Estela não sabia qual era o humor dele naquele momento, nem entendia por que ele tinha vindo até ali de repente.
O que ele estava fazendo era perigoso demais.
As mãos dela suavam de nervoso, mas ela não ousava chamá-lo pelo nome, com medo de assustá-lo e fazer com que ele perdesse o equilíbrio e algo acontecesse.
Pensando nisso, ela desacelerou a respiração, suavizou os passos e avançou dois passos em direção ao terraço.
Mas mal tinha dado dois passos quando Rafael, como se tivesse olhos nas costas, falou com naturalidade:
— Estela.
Ela parou.
Rafael não se virou. Continuou olhando para longe, a voz suave:
— O sol já vai nascer.
Estela olhou para o horizonte.
O céu que ainda estava nublado começava a clarear.

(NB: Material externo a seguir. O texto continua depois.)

-- ==== Sys2Proof/Tests/Slice0.lean ====
section
/-! SUPPORT. Tests. Every expected value is taken from spec/95_test_vectors.md (the vector's id is in the comment) or from
the corner tables of spec/40_datapath.md, none from the model. At the end, one witness for each statement with
hypotheses. -/

namespace Sys2Proof.Tests

open Sys2Proof.Machine

/-! Helpers: a memory that admits exactly the bytes of some words, and a block about to take one command. -/

/-- Consecutive cells from an address on. -/
def cellsFrom (base : Nat) : List Byte → Memory
  | [] => []
  | b :: bs => (base, b) :: cellsFrom (base + 1) bs

/-- Exactly the bytes of these words admitted, from `base` on. -/
def wordsAt (base : Nat) (ws : List Word) : Memory := cellsFrom base (ws.flatMap bytesOfWord)

/-- An `Idle` block with this memory and this command list. -/
def ready (m : Memory) (cs : List Cmd5) : State := State.startRun cs m

/-- R at 0x1000, I at 0x1020, H at 0x1040, a zeroed result at 0x1060. -/
def windows (r i h : List Int) : State := ready (wordsAt 0x1000 ((r ++ i ++ h ++ [0, 0]).map wrap32)) []

/-- The phase and the two result words at 0x1060 after an outcome. -/
def result : Host.Outcome State Fault Refusal → Option (Phase × Word × Word)
  | .next t => some (t.phase, t.mem.readWord 0x1060, t.mem.readWord 0x1064)
  | .fault _ => none
  | .refused _ => none

/-- The next state of an outcome, if there is one. -/
def nextOf : Host.Outcome State Fault Refusal → Option State
  | .next t => some t
  | .fault _ => none
  | .refused _ => none

/-- The start state of the fault vectors: exactly [0x4000, 0x4080) admitted, all zero. -/
def faultStart (c : Cmd5) : State := ready (wordsAt 0x4000 (List.replicate 32 0)) [c]

/-- The phase after one step, if there is one. -/
def phaseAfter (s : State) : Option Phase := (nextOf (step s)).map (fun t => t.phase)

/-! Decoding: words written out from R62 and R66. -/

theorem test_decode_dotprod8 : decodeBytes [0x00, 0x00, 0x00, 0x00, 0x00, 0x10, 0x00, 0x00, 0x20, 0x10, 0x00, 0x00, 0x40,
    0x10, 0x00, 0x00, 0x60, 0x10, 0x00, 0x00] = .command (.dotprod8 0x1000#32 0x1020#32 0x1040#32 0x1060#32) [] := by decide

theorem test_decode_dotprod8Float : decodeBytes [0x01, 0x00, 0x00, 0x00, 0x04, 0x20, 0x00, 0x00, 0x44, 0x20, 0x00, 0x00, 0x80,
    0x20, 0x00, 0x00, 0x08, 0x21, 0x00, 0x00] = .command (.dotprod8Float 0x2004#32 0x2044#32 0x2080#32 0x2108#32) [] := by decide

theorem test_decode_dotprod8Horiz : decodeBytes [0x02, 0x00, 0x00, 0x00, 0x60, 0x30, 0x00, 0x00, 0x80, 0x30, 0x00, 0x00, 0x40,
    0x30, 0x00, 0x00, 0x00, 0x31, 0x00, 0x00, 0xAA] =
    .command (.dotprod8Horiz 0x3060#32 0x3080#32 0x3040#32 0x3100#32) [0xAA] := by decide

/-- E-4 to E-7. -/
theorem test_decode_illegal :
    decode ⟨0x00000003#32, 0x1000#32, 0x1020#32, 0x1040#32, 0x1060#32⟩ = .illegal 0x00000003#32 ∧
    decode ⟨0x00000004#32, 0x1000#32, 0x1020#32, 0x1040#32, 0x1060#32⟩ = .illegal 0x00000004#32 ∧
    decode ⟨0x80000001#32, 0x1000#32, 0x1020#32, 0x1040#32, 0x1060#32⟩ = .illegal 0x80000001#32 ∧
    decode ⟨0xFFFFFFFF#32, 0x1000#32, 0x1020#32, 0x1040#32, 0x1060#32⟩ = .illegal 0xFFFFFFFF#32 := by decide

theorem test_decode_truncated : decodeBytes (List.replicate 19 0) = .truncated := by decide

theorem test_decodeTableWord : decodeTableWord 160 0x0000106000001040000010200000100000000002 =
    some (.dotprod8Horiz 0x1000#32 0x1020#32 0x1040#32 0x1060#32) ∧
    decodeTableWord 32 1 = some (.dotprod8Float 0#32 0#32 0#32 0#32) ∧ decodeTableWord 32 3 = none := by decide

/-- The word placed is the first thing run after reset: its references are 0, which reset does not admit. -/
theorem test_withFetchWord : phaseAfter (State.reset.withFetchWord 32 1) = some (.faulted (.accessFault 0#32)) := by decide

/-- R68, R69: a mnemonic with too few operands, an unknown mnemonic and a literal past 32 bits are refused. -/
theorem test_assembler_refuses : Asm.program [] ["dotprod_8 0x1000, 0x1020, 0x1040"] = none ∧
    Asm.program [] ["dotprod 0x1000, 0x1020, 0x1040, 0x1060"] = none ∧ Asm.program [] [".word 4294967296"] = none := by decide

/-! WellFormed: one ill-formed command for each check, and one that passes. -/

theorem test_wf_ok : (Instr.dotprod8 0x4000#32 0x4020#32 0x4040#32 0x4060#32).WellFormed := by decide
theorem test_wf_refuses_misaligned_r : ¬ (Instr.dotprod8 0x4002#32 0x4020#32 0x4040#32 0x4060#32).WellFormed := by decide
theorem test_wf_refuses_misaligned_i : ¬ (Instr.dotprod8 0x4000#32 0x4021#32 0x4040#32 0x4060#32).WellFormed := by decide
theorem test_wf_refuses_misaligned_h : ¬ (Instr.dotprod8Float 0x4000#32 0x4020#32 0x4043#32 0x4060#32).WellFormed := by decide
theorem test_wf_refuses_misaligned_y : ¬ (Instr.dotprod8Horiz 0x4000#32 0x4020#32 0x4040#32 0x4062#32).WellFormed := by decide
theorem test_wf_refuses_wrapped_r : ¬ (Instr.dotprod8 0xFFFFFFE4#32 0x4020#32 0x4040#32 0x4060#32).WellFormed := by decide
theorem test_wf_refuses_wrapped_i : ¬ (Instr.dotprod8 0x4000#32 0xFFFFFFE4#32 0x4040#32 0x4060#32).WellFormed := by decide
theorem test_wf_refuses_wrapped_h : ¬ (Instr.dotprod8 0x4000#32 0x4020#32 0xFFFFFFE4#32 0x4060#32).WellFormed := by decide
theorem test_wf_refuses_wrapped_y : ¬ (Instr.dotprod8 0x4000#32 0x4020#32 0x4040#32 0xFFFFFFFC#32).WellFormed := by decide
theorem test_wf_refuses_output_on_r : ¬ (Instr.dotprod8 0x4000#32 0x4080#32 0x4040#32 0x401C#32).WellFormed := by decide
theorem test_wf_refuses_output_on_i : ¬ (Instr.dotprod8 0x4000#32 0x4020#32 0x4060#32 0x403C#32).WellFormed := by decide
theorem test_wf_refuses_output_on_h : ¬ (Instr.dotprod8 0x4000#32 0x4020#32 0x4040#32 0x405C#32).WellFormed := by decide

/-! The datapath (95_test_vectors.md section 2.1). -/

/-- A-1 to A-4. -/
theorem test_mul32 : mul32 256#32 0xFFFFFFFF#32 = 0xFFFFFF00#32 ∧ mul32 65536#32 65536#32 = 0#32 ∧
    mul32 46341#32 46341#32 = 0x80001219#32 ∧ mul32 0x80000000#32 0xFFFFFFFF#32 = 0x80000000#32 := by decide

/-- A-5 to A-9. -/
theorem test_asr8 : asr8 0xFFFFFFFF#32 = 0xFFFFFFFF#32 ∧ asr8 0xFFFFFEFF#32 = 0xFFFFFFFE#32 ∧ asr8 255#32 = 0#32 ∧
    asr8 0x80000000#32 = 0xFF800000#32 ∧ asr8 0x7FFFFFFF#32 = 0x007FFFFF#32 := by decide

/-- A-10 to A-12. -/
theorem test_sums : add32 0x7FFFFFFF#32 1#32 = 0x80000000#32 ∧ add32 0x80000000#32 0xFFFFFFFF#32 = 0x7FFFFFFF#32 ∧
    flat ![0x7FFFFFFF#32, 1#32, 0xFFFFFFFF#32, 0x80000001#32, 5#32, 0#32, 0#32, 0#32] = 5#32 ∧
    tree ![0x7FFFFFFF#32, 1#32, 0xFFFFFFFF#32, 0x80000001#32, 5#32, 0#32, 0#32, 0#32] = 5#32 := by decide

/-- A-13 to A-19. -/
theorem test_rne32 : rne32 0 = 0x00000000#32 ∧ rne32 16777216 = 0x4B800000#32 ∧ rne32 16777217 = 0x4B800000#32 ∧
    rne32 16777219 = 0x4B800002#32 ∧ rne32 16777218 = 0x4B800001#32 ∧ rne32 (-67108864) = 0xCC800000#32 ∧
    rne32 2147483647 = 0x4F000000#32 := by decide

/-- A-20 to A-24. -/
theorem test_scale15 : scale15 0x4B800000#32 = 0x44000000#32 ∧ scale15 0x3F800000#32 = 0x38000000#32 ∧
    scale15 0x00000000#32 = 0x00000000#32 ∧ scale15 (rne32 32768) = 0x3F800000#32 ∧
    scale15 (rne32 (-3)) = 0xB8C00000#32 := by decide

/-- The examples of R94, and the range end of R91. -/
theorem test_valueOf : valueOf 0x38000000#32 = some (1 / 32768) ∧ valueOf 0xB8000000#32 = some (-1 / 32768) ∧
    valueOf 0x44000000#32 = some 512 ∧ valueOf 0xC5000000#32 = some (-2048) ∧
    valueOf 0x44FFFFFE#32 = some 2047.999755859375 := by
  refine ⟨?_, ?_, ?_, ?_, ?_⟩
  · rw [valueOf_normal (s := false) (e := 112) (f := 0) rfl rfl rfl (by decide) (by decide)]; norm_num
  · rw [valueOf_normal (s := true) (e := 112) (f := 0) rfl rfl rfl (by decide) (by decide)]; norm_num
  · rw [valueOf_normal (s := false) (e := 136) (f := 0) rfl rfl rfl (by decide) (by decide)]; norm_num
  · rw [valueOf_normal (s := true) (e := 138) (f := 0) rfl rfl rfl (by decide) (by decide)]; norm_num
  · rw [valueOf_normal (s := false) (e := 137) (f := 0x7FFFFE) rfl rfl rfl (by decide) (by decide)]; norm_num

/-! The commands (section 2.2): one step on a small memory. -/

set_option maxRecDepth 4000 in
/-- S5. -/
theorem test_dotprod8_known_vector :
    result (exec (.dotprod8 0x1000#32 0x1020#32 0x1040#32 0x1060#32)
      (windows [1, 2, 3, 4, 5, 6, 7, 8] [8, 7, 6, 5, 4, 3, 2, 1] [1, 1, 1, 1, 1, 1, 1, 1])) =
      some (.idle, 0x00000024#32, 0x00000024#32) := by decide

set_option maxRecDepth 4000 in
/-- D-3: products kept to 32 bits. -/
theorem test_dotprod8_truncates :
    result (exec (.dotprod8 0x1000#32 0x1020#32 0x1040#32 0x1060#32)
      (windows [65536, 46341, 0, 0, 0, 0, 0, 0] [-65536, -46341, 0, 0, 0, 0, 0, 0] [65536, 46341, 0, 0, 0, 0, 0, 0])) =
      some (.idle, 0x80001219#32, 0x7FFFEDE7#32) := by decide

/-- D-1: small negative products shift to -1 each. -/
theorem test_dotprod8Float_floor :
    result (exec (.dotprod8Float 0x1000#32 0x1020#32 0x1040#32 0x1060#32)
      (windows [1, -2, 3, -4, 5, -6, 7, -8] [10, 20, 30, 40, 50, 60, 70, 80] [2, 2, 2, 2, 2, 2, 2, 2])) =
      some (.idle, 0xB9000000#32, 0x00000000#32) := by decide

/-- D-11 in the real channel, D-13 in the imaginary: a tie rounded up to even, and -1.0. -/
theorem test_dotprod8Float_tie :
    result (exec (.dotprod8Float 0x1000#32 0x1020#32 0x1040#32 0x1060#32)
      (windows [8388607, 8388607, 5, 0, 0, 0, 0, 0] [-32768, 0, 0, 0, 0, 0, 0, 0] [256, 256, 256, 0, 0, 0, 0, 0])) =
      some (.idle, 0x44000002#32, 0xBF800000#32) := by decide

/-- D-4: the sum wraps. -/
theorem test_dotprod8Horiz_wraps :
    result (exec (.dotprod8Horiz 0x1000#32 0x1020#32 0x1040#32 0x1060#32)
      (windows [1073741824, 1073741824, 0, 0, 0, 0, 0, 0] [0, 0, 0, 0, 0, 0, 0, 0] [1, 1, 1, 1, 1, 1, 1, 1])) =
      some (.idle, 0x80000000#32, 0x00000000#32) := by decide

/-- D-5: -2^31 times -1 wraps to -2^31. -/
theorem test_dotprod8Horiz_extreme :
    result (exec (.dotprod8Horiz 0x1000#32 0x1020#32 0x1040#32 0x1060#32)
      (windows (List.replicate 8 (-2147483648)) (List.replicate 8 2147483647) (List.replicate 8 (-1)))) =
      some (.idle, 0x00000000#32, 0x00000008#32) := by decide

/-! Faults (section 2.4): the phase after one step. -/

/-- X-1 and X-7: completes, also at the last admitted word pair. -/
theorem test_fault_none : phaseAfter (faultStart ⟨0, 0x4000, 0x4020, 0x4040, 0x4060⟩) = some .idle ∧
    phaseAfter (faultStart ⟨0, 0x4000, 0x4020, 0x4040, 0x4078⟩) = some .idle := by decide

/-- X-2 and X-3. -/
theorem test_fault_alias :
    phaseAfter (faultStart ⟨0, 0x4000, 0x4020, 0x4040, 0x401C⟩) = some (.faulted (.outputAlias 0x4000)) ∧
    phaseAfter (faultStart ⟨0, 0x4000, 0x4020, 0x4040, 0x403C⟩) = some (.faulted (.outputAlias 0x4020)) := by decide

/-- X-4 and X-5. -/
theorem test_fault_misaligned :
    phaseAfter (faultStart ⟨0, 0x4002, 0x4020, 0x4040, 0x4060⟩) = some (.faulted (.misalignedReference 0x4002)) ∧
    phaseAfter (faultStart ⟨0, 0x4001, 0x4020, 0x4040, 0x4020⟩) = some (.faulted (.misalignedReference 0x4001)) := by decide

/-- X-6 and X-8. -/
theorem test_fault_access :
    phaseAfter (faultStart ⟨0, 0x4000, 0x4020, 0x4040, 0x4080⟩) = some (.faulted (.accessFault 0x4080)) ∧
    phaseAfter (faultStart ⟨0, 0xFFFFFFE4, 0x4020, 0x4040, 0x4060⟩) = some (.faulted (.accessFault 0xFFFFFFE4)) := by decide

/-- X-9: decode outranks every address check. -/
theorem test_fault_illegal :
    phaseAfter (faultStart ⟨4, 0x4002, 0x4020, 0x4040, 0x4080⟩) = some (.faulted (.illegalCommand 4)) := by decide

/-- R121: the codes. -/
theorem test_fault_codes : (FaultCause.illegalCommand 3).code = 1 ∧ (FaultCause.misalignedReference 1).code = 2 ∧
    (FaultCause.accessFault 0).code = 3 ∧ (FaultCause.outputAlias 0).code = 4 := by decide

/-- X-11 and R100: a faulted block has no step, and neither has one with no command. -/
theorem test_no_step : nextOf (step { faultStart ⟨0, 0x4000, 0x4020, 0x4040, 0x4060⟩ with
      phase := .faulted (.outputAlias 0x4000) }) = none ∧ nextOf (step State.reset) = none := by decide

/-! Witnesses: for each statement with hypotheses, a concrete state and operands that meet all of them together. -/

/-- The command of X-1, in each of the three forms. -/
def w8 : Instr := .dotprod8 0x4000#32 0x4020#32 0x4040#32 0x4060#32
def wFloat : Instr := .dotprod8Float 0x4000#32 0x4020#32 0x4040#32 0x4060#32
def wHoriz : Instr := .dotprod8Horiz 0x4000#32 0x4020#32 0x4040#32 0x4060#32

/-- An idle block about to take it, all windows zero. -/
def wState : State := faultStart (encode w8)

/-- The same block after a fault. -/
def wFaulted : State := { wState with phase := .faulted (.outputAlias 0x4000) }

theorem witness_ResetLeavesFaultedAndIsTheOnlyWay : wFaulted.phase = .faulted (.outputAlias 0x4000) := rfl
theorem witness_FaultedBlockHasNoStep : wFaulted.phase = .faulted (.outputAlias 0x4000) := rfl

theorem witness_StepRunsTheDecodedCommand : wState.phase = .idle ∧ wState.program[wState.index]? = some (encode w8) ∧
    decode (encode w8) = .command w8 := by decide

/-- The illegal words of X-9, next in the list of an idle block. -/
theorem witness_StepRunsTheDecodedCommand_illegal :
    let s := faultStart ⟨4, 0x4002, 0x4020, 0x4040, 0x4080⟩
    s.phase = .idle ∧ s.program[s.index]? = some ⟨4, 0x4002, 0x4020, 0x4040, 0x4080⟩ ∧
      decode ⟨4, 0x4002, 0x4020, 0x4040, 0x4080⟩ = .illegal 4 := ⟨rfl, rfl, by decide⟩

theorem witness_CommandsActOnPhaseAndMemoryAlone : (∃ t, execute (encode w8) wState = .next t) ∧
    execute (encode w8) wFaulted = .fault (.blockFaulted (.outputAlias 0x4000)) := ⟨⟨_, rfl⟩, rfl⟩

theorem witness_PlacedWordIsTheOneRun :
    decodeTableWord 160 0x0000406000004040000040200000400000000001 = some wFloat := by decide

theorem witness_IllegalCommandRaisesItsFault : wState.phase = .idle ∧ IllegalCmd 3#32 ∧ IllegalCmd 4#32 ∧
    IllegalCmd 0xFFFFFFFF#32 ∧ ¬ IllegalCmd 2#32 := by decide

theorem witness_DecodeAndEncodeAgree : decodeBytes (encodeBytes wHoriz ++ [7]) = .command wHoriz [7] := by decide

Uma faixa estreita de dourado surgia no horizonte, o azul profundo se estendia sem nuvens, bonito como uma tela recém-pintada.
Estela ficou um instante imóvel.
De repente, sentiu uma calma estranha por dentro.
Fazia muito tempo que não via o nascer do sol de tão perto.
Antes, a mãe costumava levá-la para subir montanhas, ir à praia, ver o nascer e o pôr do sol.
Mas nos cinco anos de casamento, ela acordava cedo para limpar a mansão, resolver os assuntos da casa, todos os dias ocupada sem parar.
Quase nunca mais viu o nascer do sol.
Sem saber por quê, Estela caminhou até Rafael e, imitando-o, subiu também na beira do terraço.
Assim que subiu, a altura de trinta e dois andares fez sua visão escurecer por um instante.
As pernas cederam levemente.
— Cuidado. — Rafael a segurou.
Ela se sentou ao lado dele, sentindo algo estranho no peito.
Medo, pânico e, ao mesmo tempo, uma sensação de prazer difícil de explicar.
— Eu odiava essa sensação. — Rafael falou.
Estela ficou confusa.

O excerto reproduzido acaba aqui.